DATA RECORDS:
○ ○ ○ ○ ○

-- ==== Sys2Proof/Machine/Egress.lean ====
section
/-!
DEFINITION. What the uplinks send: YSF messages (R303, R304), the transmitters (R309, R310), the alert path
(R316 to R319); and the errors that ECC reports (R121).
-/

namespace Sys2Proof.Machine

/-! ### The bytes of frames (R307, R308) -/

/-- Sum of a run of bytes as 16-bit words in network order, a byte left over at the high end. -/
def sum16 : List Byte → Nat
  | a :: b :: t => a.toNat * 256 + b.toNat + sum16 t
  | [a] => a.toNat * 256
  | [] => 0

/-- The Internet checksum of a run of bytes. -/
def inetSum (l : List Byte) : Nat :=
  let n := sum16 l
  let m := n / 65536 + n % 65536
  65535 - (m / 65536 + m % 65536)

/-- An IP address as its bytes. -/
def ipBytes (v6 : Bool) (ip : Nat) : List Byte := toBe (if v6 then 16 else 4) ip

/-- An IP packet: IPv4 with DF, TTL 64 and DSCP 0, IPv6 with hop limit 64 (R307). -/
def ipPacket (v6 : Bool) (proto sip ip : Nat) (p : List Byte) : List Byte :=
  if v6 then
    toBe 4 0x60000000 ++ toBe 2 p.length ++ [BitVec.ofNat 8 proto, 64] ++ ipBytes true sip ++ ipBytes true ip ++ p
  else
    let a := toBe 2 0x4500 ++ toBe 2 (20 + p.length) ++ toBe 2 0 ++ toBe 2 0x4000 ++ [64, BitVec.ofNat 8 proto]
    let b := ipBytes false sip ++ ipBytes false ip
    a ++ toBe 2 (inetSum (a ++ b)) ++ b ++ p

/-- A UDP datagram with its checksum, which the device always computes (R307). -/
def udpBytes (v6 : Bool) (sip ip sport dport : Nat) (p : List Byte) : List Byte :=
  let n := p.length + 8
  let c := inetSum (ipBytes v6 sip ++ ipBytes v6 ip ++ toBe (if v6 then 4 else 2) n ++ toBe (if v6 then 4 else 2) 17 ++
    toBe 2 sport ++ toBe 2 dport ++ toBe 2 n ++ p)
  toBe 2 sport ++ toBe 2 dport ++ toBe 2 n ++ toBe 2 (if c = 0 then 65535 else c) ++ p

/-- A time as the timestamp of a PTP message. -/
def ptpStamp (t : Nat) : List Byte := toBe 6 (t / 1000000000) ++ toBe 4 (t % 1000000000)

/-- The bytes of a PTP message (IEEE 1588; PRESUMED, log entry 21). -/
def PtpOut.bytes (m : PtpOut) : List Byte :=
  let body := match m.kind, m.ann with
    | 9, _ => ptpStamp m.time ++ toBe 10 m.requester
    | _, some a => ptpStamp m.time ++ toBe 2 0 ++ [0, BitVec.ofNat 8 a.pri1, BitVec.ofNat 8 a.clockClass,
        BitVec.ofNat 8 a.accuracy] ++ toBe 2 a.variance ++ [BitVec.ofNat 8 a.pri2] ++ toBe 8 a.identity ++
        toBe 2 a.stepsRemoved ++ [0xA0]
    | _, none => ptpStamp m.time
  let control := match m.kind with | 0 => 0 | 1 => 1 | 8 => 2 | 9 => 3 | _ => 5
  [BitVec.ofNat 8 m.kind, 0x12] ++ toBe 2 (34 + body.length) ++ [BitVec.ofNat 8 m.domain, 0] ++
    toBe 2 (if m.kind = 0 then 0x0200 else 0) ++ toBe 8 (toBits 64 m.correction) ++ toBe 4 0 ++ toBe 10 m.source ++
    toBe 2 m.seq ++ [control, BitVec.ofNat 8 m.interval] ++ body

/-- The multicast address that PTP messages go to, by transport: MAC and IP (IEEE 1588; PRESUMED, log entry 21). -/
def ptpAddr (xport : Nat) : Nat × Nat :=
  match xport with
  | 0 => (0x01005E000181, 0xE0000181)
  | 1 => (0x333300000181, 0xFF0E * 2 ^ 112 + 0x181)
  | _ => (0x011B19000000, 0)

/-- What follows the addresses and the tag of a frame: Ethertype and payload. -/
def NetFrame.payload (f : NetFrame) : List Byte :=
  match f.body with
  | .udp v6 sip ip sp dp p =>
    toBe 2 (if v6 then 0x86DD else 0x0800) ++ ipPacket v6 17 sip ip (udpBytes v6 sip ip sp dp p)
  | .arp sip ip =>
    toBe 2 0x0806 ++ toBe 2 1 ++ toBe 2 0x0800 ++ [6, 4] ++ toBe 2 2 ++ toBe 6 f.src ++ toBe 4 sip ++ toBe 6 f.mac ++ toBe 4 ip
  | .echo sip ip ident n d =>
    let m := toBe 2 ident ++ toBe 2 n ++ d
    toBe 2 0x0800 ++ ipPacket false 1 sip ip ([0, 0] ++ toBe 2 (inetSum m) ++ m)
  | .ptp sip m =>
    let port := if m.kind = 0 ∨ m.kind = 1 then 319 else 320
    if m.xport = 2 then toBe 2 0x88F7 ++ m.bytes
    else
      let v6 := m.xport == 1
      toBe 2 (if v6 then 0x86DD else 0x0800) ++
        ipPacket v6 17 sip (ptpAddr m.xport).2 (udpBytes v6 sip (ptpAddr m.xport).2 port port m.bytes)
  | .raw b => b

/-- Bytes of an Ethernet frame from destination MAC on, without FCS, at least 60 (Table 13.1). -/
def NetFrame.bytes (f : NetFrame) : List Byte :=
  let b := toBe 6 f.mac ++ toBe 6 f.src ++ (match f.vlan with | some t => toBe 2 0x8100 ++ toBe 2 t | none => []) ++ f.payload
  b ++ zeros (60 - b.length)

/-- Length of an Ethernet frame from destination MAC to FCS, at least 64 bytes (Table 13.1). -/
def NetFrame.len (f : NetFrame) : Nat :=
  let l3 := match f.body with
    | .udp v6 _ _ _ _ p => (if v6 then 48 else 28) + p.length
    | .arp _ _ => 28
    | .echo _ _ _ _ d => 28 + d.length
    | .ptp _ m => (match m.xport with | 0 => 28 | 1 => 48 | _ => 0) + (if m.kind = 11 then 64 else if m.kind = 9 then 54 else 44)
    | .raw b => b.length - 2
  max 64 (18 + (if f.vlan.isSome then 4 else 0) + l3)

/-- Wire bytes of a frame (R309). -/
def NetFrame.wire (f : NetFrame) : Nat := f.len + 20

○ ○ ○ ○ ○

TASK DETAILS:
Transcribe only, please, the lines from the first line of the records through the line with "computes (R307). -/". Both of those lines are included.

ANSWER SPACE:
-- ==== Sys2Proof/Machine/Egress.lean ====
section
/-!
DEFINITION. What the uplinks send: YSF messages (R303, R304), the transmitters (R309, R310), the alert path
(R316 to R319); and the errors that ECC reports (R121).
-/

namespace Sys2Proof.Machine

/-! ### The bytes of frames (R307, R308) -/

/-- Sum of a run of bytes as 16-bit words in network order, a byte left over at the high end. -/
def sum16 : List Byte → Nat
  | a :: b :: t => a.toNat * 256 + b.toNat + sum16 t
  | [a] => a.toNat * 256
  | [] => 0

/-- The Internet checksum of a run of bytes. -/
def inetSum (l : List Byte) : Nat :=
  let n := sum16 l
  let m := n / 65536 + n % 65536
  65535 - (m / 65536 + m % 65536)

/-- An IP address as its bytes. -/
def ipBytes (v6 : Bool) (ip : Nat) : List Byte := toBe (if v6 then 16 else 4) ip

/-- An IP packet: IPv4 with DF, TTL 64 and DSCP 0, IPv6 with hop limit 64 (R307). -/
def ipPacket (v6 : Bool) (proto sip ip : Nat) (p : List Byte) : List Byte :=
  if v6 then
    toBe 4 0x60000000 ++ toBe 2 p.length ++ [BitVec.ofNat 8 proto, 64] ++ ipBytes true sip ++ ipBytes true ip ++ p
  else
    let a := toBe 2 0x4500 ++ toBe 2 (20 + p.length) ++ toBe 2 0 ++ toBe 2 0x4000 ++ [64, BitVec.ofNat 8 proto]
    let b := ipBytes false sip ++ ipBytes false ip
    a ++ toBe 2 (inetSum (a ++ b)) ++ b ++ p

/-- A UDP datagram with its checksum, which the device always computes (R307). -/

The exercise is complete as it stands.